What "serverless" actually means

The term bundles two ideas that are often conflated:

  • Operational serverless — you do not SSH into VMs, patch kernels, or right-size instance types. The provider owns the runtime.
  • Billing serverless — you pay for consumed resources (invocations, GB-seconds of memory, outbound data) rather than idle capacity.

FaaS is the clearest example: one function, one responsibility, triggered by events. Backend-as-a-service (BaaS) is the sibling category — managed databases (Firebase Firestore), auth (Auth0, Cognito), and storage (S3) where you also skip server ops but integrate via SDKs instead of uploading functions. A modern "serverless app" usually mixes both: Lambda handlers behind API Gateway, DynamoDB for state, SQS for async work, and CloudFront at the edge.

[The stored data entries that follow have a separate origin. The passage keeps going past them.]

-- ==== Sys2Proof/Machine/Step.lean ====
section
/-! DEFINITION. One step of the machine: the next host access (a write to CMD is a command), or one symbol of the
stream that DECODE is reading (log 1, log 2). -/

namespace Sys2Proof.Machine

open Sys2Proof Host

/-- One step. With the host in focus: the next access of `hostQueue`, where a CMD write runs the command its word
decodes to; with no access left nothing happens (spec/60_exceptions.md R438). With the unit in focus: the next
symbol of the strip, up to the end of its stream. -/
def step (s : State) : Host.Outcome State Fault Refusal :=
  match s.focus with
  | .host =>
    match s.hostQueue with
    | [] => .next s
    | a :: q =>
      if a.isCommand then exec (decodeCmd a.data) { s with hostQueue := q }
      else hostAccess Config.params a { s with hostQueue := q }
  | .unit =>
    if !s.stripActive || s.strip.term.isSome then .next { s with focus := .host }
    else match fetch Config.params s.strip with
      | .quiet st => .next { s with strip := st }
      | .symbol i st => exec i { s with strip := st }

/-- `s` with the opcode-table word `w` of `nbits` bits where `step` fetches its next instruction: a command word as
the first host access, or a symbol as the first of an active strip whose unit reads it (log 14). -/
def State.withFetchWord (s : State) (nbits w : Nat) : State :=
  match tableFmt nbits w with
  | none => s
  | some (.cmd, _) => s.withCommand (BitVec.ofNat 32 w)
  | some (f, bits) => s.withSymbol f bits

end Sys2Proof.Machine
end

The mental model is event-driven micro-functions rather than a monolithic process listening on port 8080 forever. Each invocation is isolated, ephemeral, and should complete quickly. That constraint shapes every design decision downstream.

How FaaS platforms run your code

When an event arrives — say, an HTTP POST to API Gateway — the platform checks whether a warm execution environment already exists for that function version.

Cold starts vs warm invocations

A cold start happens when no idle container is available. The provider must download your deployment package, start a sandbox (often a Firecracker micro-VM or a hardened container), initialize the language runtime, and run your module-level initialization code before executing the handler. Cold starts range from tens of milliseconds (Cloudflare Workers on V8 isolates) to multiple seconds (Java Spring Boot on Lambda with a 250 MB package).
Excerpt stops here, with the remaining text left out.